(Dataset entries)
--------------------------------------------------

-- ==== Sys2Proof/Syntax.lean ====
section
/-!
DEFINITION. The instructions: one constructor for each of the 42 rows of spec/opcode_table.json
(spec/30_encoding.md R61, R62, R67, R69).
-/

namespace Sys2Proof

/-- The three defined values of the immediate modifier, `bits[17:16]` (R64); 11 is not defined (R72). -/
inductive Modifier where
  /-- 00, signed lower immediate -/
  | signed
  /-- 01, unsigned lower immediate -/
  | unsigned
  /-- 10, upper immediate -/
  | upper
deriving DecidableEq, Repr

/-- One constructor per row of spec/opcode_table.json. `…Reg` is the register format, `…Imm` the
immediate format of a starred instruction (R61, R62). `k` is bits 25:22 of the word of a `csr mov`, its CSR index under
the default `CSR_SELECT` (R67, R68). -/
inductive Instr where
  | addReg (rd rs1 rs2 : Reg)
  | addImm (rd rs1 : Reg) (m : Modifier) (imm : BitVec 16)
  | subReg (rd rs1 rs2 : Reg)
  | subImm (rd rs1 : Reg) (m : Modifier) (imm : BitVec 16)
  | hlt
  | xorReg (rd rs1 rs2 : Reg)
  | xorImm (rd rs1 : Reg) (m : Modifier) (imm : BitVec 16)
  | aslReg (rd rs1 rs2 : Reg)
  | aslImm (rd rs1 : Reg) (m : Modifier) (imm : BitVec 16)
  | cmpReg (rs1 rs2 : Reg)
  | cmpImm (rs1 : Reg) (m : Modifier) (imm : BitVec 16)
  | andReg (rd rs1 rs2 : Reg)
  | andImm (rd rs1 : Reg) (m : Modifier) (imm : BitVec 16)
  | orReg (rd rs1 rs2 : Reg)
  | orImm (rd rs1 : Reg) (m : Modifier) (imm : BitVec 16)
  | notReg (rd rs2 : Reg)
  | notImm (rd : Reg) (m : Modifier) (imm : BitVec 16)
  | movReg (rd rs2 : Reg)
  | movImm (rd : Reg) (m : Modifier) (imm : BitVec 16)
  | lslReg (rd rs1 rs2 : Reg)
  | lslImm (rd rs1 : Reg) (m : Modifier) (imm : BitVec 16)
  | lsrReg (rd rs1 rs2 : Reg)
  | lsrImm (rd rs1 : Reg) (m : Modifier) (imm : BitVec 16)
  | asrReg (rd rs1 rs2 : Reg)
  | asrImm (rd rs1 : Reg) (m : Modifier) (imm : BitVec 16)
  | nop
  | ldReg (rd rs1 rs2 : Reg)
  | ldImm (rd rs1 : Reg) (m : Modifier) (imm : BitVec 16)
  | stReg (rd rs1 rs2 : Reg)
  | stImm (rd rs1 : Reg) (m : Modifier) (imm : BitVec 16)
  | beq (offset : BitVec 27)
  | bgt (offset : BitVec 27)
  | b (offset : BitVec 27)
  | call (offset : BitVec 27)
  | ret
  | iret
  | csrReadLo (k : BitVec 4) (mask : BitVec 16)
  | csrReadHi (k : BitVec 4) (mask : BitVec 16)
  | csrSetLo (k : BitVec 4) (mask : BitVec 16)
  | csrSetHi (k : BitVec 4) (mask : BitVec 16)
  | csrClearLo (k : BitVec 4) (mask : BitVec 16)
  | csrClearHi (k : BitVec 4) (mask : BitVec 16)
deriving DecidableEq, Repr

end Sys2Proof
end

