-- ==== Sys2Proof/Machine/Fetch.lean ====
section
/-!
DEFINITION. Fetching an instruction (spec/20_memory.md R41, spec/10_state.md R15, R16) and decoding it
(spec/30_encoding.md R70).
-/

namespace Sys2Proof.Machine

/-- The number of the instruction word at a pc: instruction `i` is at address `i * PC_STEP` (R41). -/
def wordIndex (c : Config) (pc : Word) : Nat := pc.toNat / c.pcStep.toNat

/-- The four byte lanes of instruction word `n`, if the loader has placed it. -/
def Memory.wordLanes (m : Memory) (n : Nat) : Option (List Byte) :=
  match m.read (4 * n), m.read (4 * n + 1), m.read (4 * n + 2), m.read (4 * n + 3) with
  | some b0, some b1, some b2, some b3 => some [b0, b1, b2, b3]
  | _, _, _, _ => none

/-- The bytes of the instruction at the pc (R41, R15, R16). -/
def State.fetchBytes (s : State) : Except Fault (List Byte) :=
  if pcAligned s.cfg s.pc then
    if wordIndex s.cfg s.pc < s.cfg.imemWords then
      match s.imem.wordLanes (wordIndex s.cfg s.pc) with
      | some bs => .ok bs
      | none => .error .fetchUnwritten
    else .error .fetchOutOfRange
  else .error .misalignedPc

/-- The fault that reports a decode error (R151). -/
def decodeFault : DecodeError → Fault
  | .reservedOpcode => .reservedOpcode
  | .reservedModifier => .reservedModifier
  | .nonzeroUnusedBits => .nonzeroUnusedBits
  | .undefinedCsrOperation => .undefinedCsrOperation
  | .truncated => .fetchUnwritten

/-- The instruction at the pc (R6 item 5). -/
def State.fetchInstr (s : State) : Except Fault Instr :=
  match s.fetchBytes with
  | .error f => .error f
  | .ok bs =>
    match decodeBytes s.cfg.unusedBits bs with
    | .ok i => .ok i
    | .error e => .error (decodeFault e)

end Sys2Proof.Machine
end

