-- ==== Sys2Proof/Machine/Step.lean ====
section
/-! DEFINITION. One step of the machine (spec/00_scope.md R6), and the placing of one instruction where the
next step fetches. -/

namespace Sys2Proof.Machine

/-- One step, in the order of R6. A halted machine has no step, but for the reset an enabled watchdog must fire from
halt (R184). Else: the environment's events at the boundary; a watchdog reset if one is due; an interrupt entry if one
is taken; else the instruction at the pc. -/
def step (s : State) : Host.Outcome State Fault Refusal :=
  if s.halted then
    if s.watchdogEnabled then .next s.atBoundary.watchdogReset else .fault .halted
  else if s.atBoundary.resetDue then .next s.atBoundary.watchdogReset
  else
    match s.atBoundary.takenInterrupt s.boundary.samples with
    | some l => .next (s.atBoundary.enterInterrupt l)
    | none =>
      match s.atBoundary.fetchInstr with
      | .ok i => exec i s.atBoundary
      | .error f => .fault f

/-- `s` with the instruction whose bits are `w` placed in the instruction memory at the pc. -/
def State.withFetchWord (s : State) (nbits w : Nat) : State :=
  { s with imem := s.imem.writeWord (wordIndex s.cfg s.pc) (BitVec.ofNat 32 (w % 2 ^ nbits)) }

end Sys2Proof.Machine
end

--------------------------------------------------

§ Assignment
Show me all lines in the records that contain "offset".

§ Solution for this task
  | beq (offset : BitVec 27)
  | bgt (offset : BitVec 27)
  | b (offset : BitVec 27)
  | call (offset : BitVec 27)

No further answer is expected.